On 23 June 2011 11:39, Nicolas Pitre nicolas.pitre@linaro.org wrote:
On Thu, 23 Jun 2011, Andy Green wrote:
When linux-linaro-3.0 is coming in the next weeks, we will use that as a base instead as before.
The base will be just as good as the contributions made by people to it. And besides a few notable exceptions such as yours, I didn't get much from people in terms of patches and/or pull requests.
I'm seriously starting to question the usefulness of the "Linaro" kernel tree in fact. For one year that I've been putting such a tree together, the feedback and response have been less than overwhelming. The idea was to _consolidate_ the work that the various groups within Linaro was producing into a single and coherent whole without screwing up the other groups' work, but so far this hasn't been a great success for various reasons.
- Is solving the ARM fragmentation problem still a Linaro priority?
From my POV, this is definitely a yes.
- Is the Linaro kernel effective for this?
This I am not 100% sure about. I've seen quite a bit of activity on linux-arm-kernel after LDS with folks moving drivers out of arch/arm and I am beginning to see DT work being posted upstream. How much of that work is being send directly to you vs you having to stay on top of various changes in the community and pull those in proactively or as in the case of the ALSA issues, reactively? In other words, how much of your time is spent on keeping up with all the changes you need to pull into the Linaro kernel? This kernel is useful as place to test patches that are headed upstream in a single tree but unless all the LTs are using it as their base and are sending you patches on a regular basis, I do wonder if you're spending cycles on this tree that could be used on more core consolidation work.
Half a year ago when I did ask for comments about the usefulness of the linaro-next tree, I got almost no responses as I suspected, and I therefore dropped that tree to concentrate my efforts on the Linaro "stable" branches. If even the stable branch doesn't steer more interest than it does now then this effort is just wasted. Either our process is to blame, our priorities are wrong, or some efforts are diverted where they shouldn't.
One reason for the Linaro tree was to help LTs moving ahead rather than sticking to ancient kernels. Now it seems that everyone wants to get ahead of the actual latest release from kernel.org which is a radical shift.

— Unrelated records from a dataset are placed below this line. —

theorem witness_HaltedUntilReset :
    brim.halted = true ∧ brim.nextMove ≠ .reset ∧ ∃ t, step brim = .next t := ⟨rfl, by decide, _, rfl⟩

theorem witness_ResetClearsEverything :
    ({ brim with env := { Env.quiet with script := [.reset] } } : State).nextMove = .reset := by decide

theorem witness_LoaderPlacesTheImage :
    imageWellFormed [0x12, 0x00] = true ∧ Env.quiet.started = false ∧
    ({ Env.quiet with script := [.load 0x200 0x12, .load 0x201 0x00, .tick] } : Env).script =
      loaderMoves 0x200 [0x12, 0x00] ++ [.tick] := by decide

theorem witness_LoaderOutsideItsWindowIsRefused :
    let s : State := { State.reset with env := { Env.quiet with script := [.load 0x200 0x12], started := true } }
    let q : State := { State.reset with env := { Env.quiet with script := [.load 4096 0x12] } }
    s.nextMove = .load 0x200 0x12 ∧ s.env.started = true ∧ q.nextMove = .load 4096 0x12 ∧ q.env.started = false ∧
    4096 ≤ 4096 := by decide

theorem witness_RunningOffTheProgramFaultsAtTheEnd :
    State.reset.halted = false ∧ State.reset.env.script = [] ∧ State.reset.pc.toNat + 2 * 1792 = 0x1000 ∧ 0 < 1792 ∧
    (∀ a, State.reset.pc.toNat ≤ a → State.reset.mem.readByte a = 0) ∧
    ({ State.reset with pc := 0xFFE } : State).pc.toNat + 2 * 1 = 0x1000 :=
  ⟨by decide, by decide, by decide, by decide, fun _ _ => rfl, by decide⟩

theorem witness_SelfJumpHoldsTheState :
    ({ State.reset with pc := 0xFFE, mem := [(0xFFE, 0x1F), (0xFFF, 0xFE)] } : State).atSelfJump = true := by decide

theorem witness_OnlyIndexInstructionsChangeI :
    ∃ t, exec (.ldINnn 0xFFF) ramp = .next t ∧ t.i ≠ ramp.i := ⟨_, rfl, by decide⟩

theorem witness_OnlyCallAndReturnChangeTheStack :
    (∃ t, exec (.callNnn 0x400) ramp = .next t ∧ t.sp ≠ ramp.sp) ∧
    ∃ t, exec .ret { ramp with sp := 16 } = .next t ∧ t.sp ≠ 16 := ⟨⟨_, rfl, by decide⟩, ⟨_, rfl, by decide⟩⟩

theorem witness_OnlyTimerWritesChangeTheTimers :
    (∃ t, exec (.ldDtVx 1) ramp = .next t ∧ t.dt ≠ ramp.dt) ∧
    ∃ t, exec (.ldStVx 1) ramp = .next t ∧ t.st ≠ ramp.st := ⟨⟨_, rfl, by decide⟩, ⟨_, rfl, by decide⟩⟩

theorem witness_OnlyStoresChangeMemory :
    (∃ t, exec (.ldMemVx 15) ramp = .next t ∧ t.mem ≠ ramp.mem) ∧ ramp.i.toNat + 16 ≤ 16 :=
  ⟨⟨_, rfl, by decide⟩, by decide⟩

theorem witness_RegistersChangeOnlyAsNamed :
    ∃ t, exec (.addVxVy 1 2) ramp = .next t ∧ t.getV 1 ≠ ramp.getV 1 ∧ writesFlag (.addVxVy 1 2) ∧
      ramp.halted = false ∧ t.halted = false := ⟨_, rfl, by decide, trivial, rfl, rfl⟩

theorem witness_PcMovesAsTheRuleSays :
    (∃ t, exec (.seVxVy 1 2) ramp = .next t) ∧ ¬ setsPc (.seVxVy 1 2) := ⟨⟨_, rfl⟩, id⟩

theorem witness_StepKeepsTheInvariant : brim.Inv ∧ ∃ t, step brim = .next t :=
  ⟨⟨by decide, by decide, by decide, by decide, by decide, by decide, by decide⟩, _, rfl⟩

theorem witness_StepAlwaysGoesOn :
    loading.Inv ∧ ∀ a b, loading.nextMove = .load a b → loading.env.started = false ∧ a < 4096 := by
  refine ⟨⟨by decide, by decide, by decide, by decide, by decide, by decide, by decide⟩, fun a b h => ⟨rfl, ?_⟩⟩
  cases h
  decide

end Sys2Proof.Tests
end

/-! # Proofs of the statements about the state of CORE (10_state.md)

What an instruction can leave behind is said once, as a relation with one constructor per shape of effect
(`Leaves`, tied to the model by `leaves_of_exec`); the whole-machine rules and the invariant are read off it. The two
statements that compare runs rest on `exec_with_st_env`: an instruction that asks nobody carries ST and the world around
CORE through. -/

namespace Sys2Proof.Machine

open Sys2Proof.Claims

/-! ## The shapes of what an instruction leaves -/

/-- What an instruction run in `s` can leave. Where a collaborator is asked, the world around CORE becomes some `e`. -/
inductive Leaves (s : State) : Instr → State → Prop
  /-- A fault is raised (R201). -/
  | fault (i : Instr) (c : Trap) (hinfo : c.info < 2 ^ 17) : Leaves s i (s.raise c)
  /-- 00EE pops the newest slot (R101). -/
  | ret (j : Fin 16) (hsp : s.sp.toNat = j.val + 1) : Leaves s .ret { s with sp := s.sp - 1, pc := s.stack[j] }
  /-- 2nnn pushes its own address (R103). -/
  | call (nnn : Imm12) (hsp : s.sp.toNat < Config.stackDepth) : Leaves s (.callNnn nnn)
      { s with stack := s.stack.setIfInBounds s.sp.toNat s.pc, sp := s.sp + 1, pc := zextImm nnn }
  /-- A jump writes pc alone (R102, R104). -/
  | jump (i : Instr) (a : Word) (hi : setsPc i) (ha : a.toNat < 0x10FF) : Leaves s i (s.setPc a)
  /-- 0000 and 00E0 only move on (R100, R170). -/
  | pass (i : Instr) (e : Env) (hi : i = .nop ∨ i = .cls) : Leaves s i ({ s with env := e } : State).advance
  /-- A skip moves on by one or two instructions (R114). -/
  | skip (i : Instr) (e : Env) (c : Bool) (hi : isSkip i) : Leaves s i (({ s with env := e } : State).skipIf c)
  /-- A named destination takes a value, and no flag is written. -/
  | result (i : Instr) (e : Env) (x : Reg) (r : Byte) (hi : hasDest i x) (hf : ¬ writesFlag i) :
      Leaves s i (({ s with env := e } : State).writeResult x r)
  /-- A named destination takes a value, then VF the flag (R139). -/
  | resultFlag (i : Instr) (x : Reg) (r : Byte) (f : Bool) (hi : hasDest i x) (hf : writesFlag i) :
      Leaves s i (s.writeResultFlag x r f)
  /-- Dxyn writes the collision to VF (R172). -/
  | collision (x y : Reg) (n : Nibble) (e : Env) (f : Bool) :
      Leaves s (.drwVxVyN x y n) (({ s with env := e } : State).writeResult vf (flagByte f))
  /-- Fx0A holds while no key comes (R175). -/
  | hold (x : Reg) (e : Env) (hk : s.keyWaitAnswer = none) : Leaves s (.ldVxK x) { s with env := e }
  /-- I takes a value (R150 to R152). -/
  | index (i : Instr) (a : Word) (hi : (∃ nnn, i = .ldINnn nnn) ∨ (∃ x, i = .addIVx x) ∨ (∃ x, i = .ldFVx x)) :
      Leaves s i (s.setI a).advance
  /-- DT takes a register (R161). -/
  | delay (x : Reg) : Leaves s (.ldDtVx x) (s.setDt (s.getV x)).advance
  /-- ST takes a register (R162). -/
  | sound (x : Reg) : Leaves s (.ldStVx x) (s.setSt (s.getV x)).advance
  /-- Bytes are stored, within the 4096 (R153, R154). -/
  | store (i : Instr) (m : Memory) (hi : (∃ x, i = .ldBVx x) ∨ (∃ x, i = .ldMemVx x)) (hm : s.mem.wf → m.wf) :
      Leaves s i (s.setMem m).advance
  /-- Registers V0 to Vx are loaded, those above x stay (R155). -/
  | load (x : Reg) (v : Vector Byte 16) (hv : ∀ r : Reg, ¬ r ≤ x → v[r] = s.getV r) :
      Leaves s (.ldVxMem x) ({ s with v := v } : State).advance

theorem memRange_info_lt (a : Word) : (Trap.memRange (max a.toNat Config.memSize)).info < 2 ^ 17 := by
  have := a.isLt
  simp only [Trap.info, Config.memSize]
  omega

theorem zextImm_toNat (nnn : Imm12) : (zextImm nnn).toNat = nnn.toNat := by
  have := nnn.isLt
  simp only [zextImm, BitVec.toNat_setWidth]
  omega

theorem State.indexedTarget_toNat (s : State) (nnn : Imm12) :
    (s.indexedTarget nnn).toNat = nnn.toNat + (s.getV 0).toNat := by
  have := nnn.isLt
  have := (s.getV 0).isLt
  simp only [State.indexedTarget, zextByte, BitVec.toNat_add, zextImm_toNat, BitVec.toNat_setWidth]
  omega

/-- The jumps land below 0x10FF: nnn is at most 0xFFF and V0 at most 0xFF (R27). -/
theorem State.indexedTarget_lt (s : State) (nnn : Imm12) : (s.indexedTarget nnn).toNat < 0x10FF := by
  have := nnn.isLt
  have := (s.getV 0).isLt
  rw [s.indexedTarget_toNat]
  omega

theorem zextImm_lt (nnn : Imm12) : (zextImm nnn).toNat < 0x10FF := by
  have := nnn.isLt
  rw [zextImm_toNat]
  omega

/-- Loading `x + 1` bytes keeps the registers above x. -/
theorem State.setVBlock_above (s : State) (x : Reg) (bytes : List Byte) (hl : bytes.length = blockLength x) (r : Reg)
    (hr : ¬ r ≤ x) : (s.setVBlock bytes).v[r] = s.getV r := by
  have hlen : bytes.length ≤ r.val := by rw [hl]; exact Nat.succ_le_of_lt (not_le.mp hr)
  exact (s.getV_setVBlock bytes r).trans (by rw [List.getElem?_eq_none hlen]; rfl)

/-- Fx0A leaves the held state or the key in its destination. -/
theorem leaves_ldVxK (x : Reg) (s : State) : Leaves s (.ldVxK x) (s.askKeyWait.takeKey x s.keyWaitAnswer) := by
  rcases s.askKeyWait.takeKey_cases x s.keyWaitAnswer with ⟨hk, ht⟩ | ⟨k, -, ht⟩
  · rw [ht]; exact .hold x _ hk
  · rw [ht]; exact .result _ _ x _ rfl id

Does this mean that vendors and co now are getting used to the upstream pace and they're going to move to a rebasing workflow for real, or they're just fooled by the marketing prospects of a meaningless major kernel version bump? If the former that would be wonderful and maybe the Linaro kernel outlived its usefulness. If the later... well... what can I say here?
I don't know that we're hearing that all vendor trees want to be on the latest kernel. What I'm reading from Andy's perspective is that it is easier to just work directly against upstream changes that to try and figure out what all changes need to be picked into 2.6.39..
From ST-E's landing team perspective, by the time they start
on their work, it will be time for a 3.x tree.
In any case that doesn't make a strong case for the "Linaro" kernel. We could as well just patch the latest Ubuntu kernel, the latest Android kernel, or whatever existing distro or vendor kernel, in order to showcase the Linaro initiated work and results. In practice that's what I see people doing right now anyway.
Pushing that work into mainline is what matters the most in the end, and _that_ should always be Linaro's top priority.
+1
I don't think it makes sense to have a Linaro-only tree for the sake of having a place to showcase Linaro's work. We don't want to be different from a kernel POV in my opinion. Our goal is to fix the kernel upstream, improve performance, consolidate architectures, help vendors cleanup their code. If we want to show case work, there are other ways to do it including just collating commit messages and providing high level summaries of work being done.
I don't feel compelled to fight for the survival of the Linaro kernel either if it is not widely used and significantly useful. I'm more effective fighting with mainline kernel people: it is much more interesting and useful with lasting results.
My opinion is that if there are no patches coming in from within Linaro and all of the work you are doing is to simply integrate patches that are already upstream-bound, then we should just kill the Linaro tree and focus 100% on an upstream. Instead of having a "Linaro-branded" kernel, could we just have a branch in the arm-soc tree that is a consolidation branch and is widely used beyond just Linaro builds and that acts as a more public and upstream arm-next tree?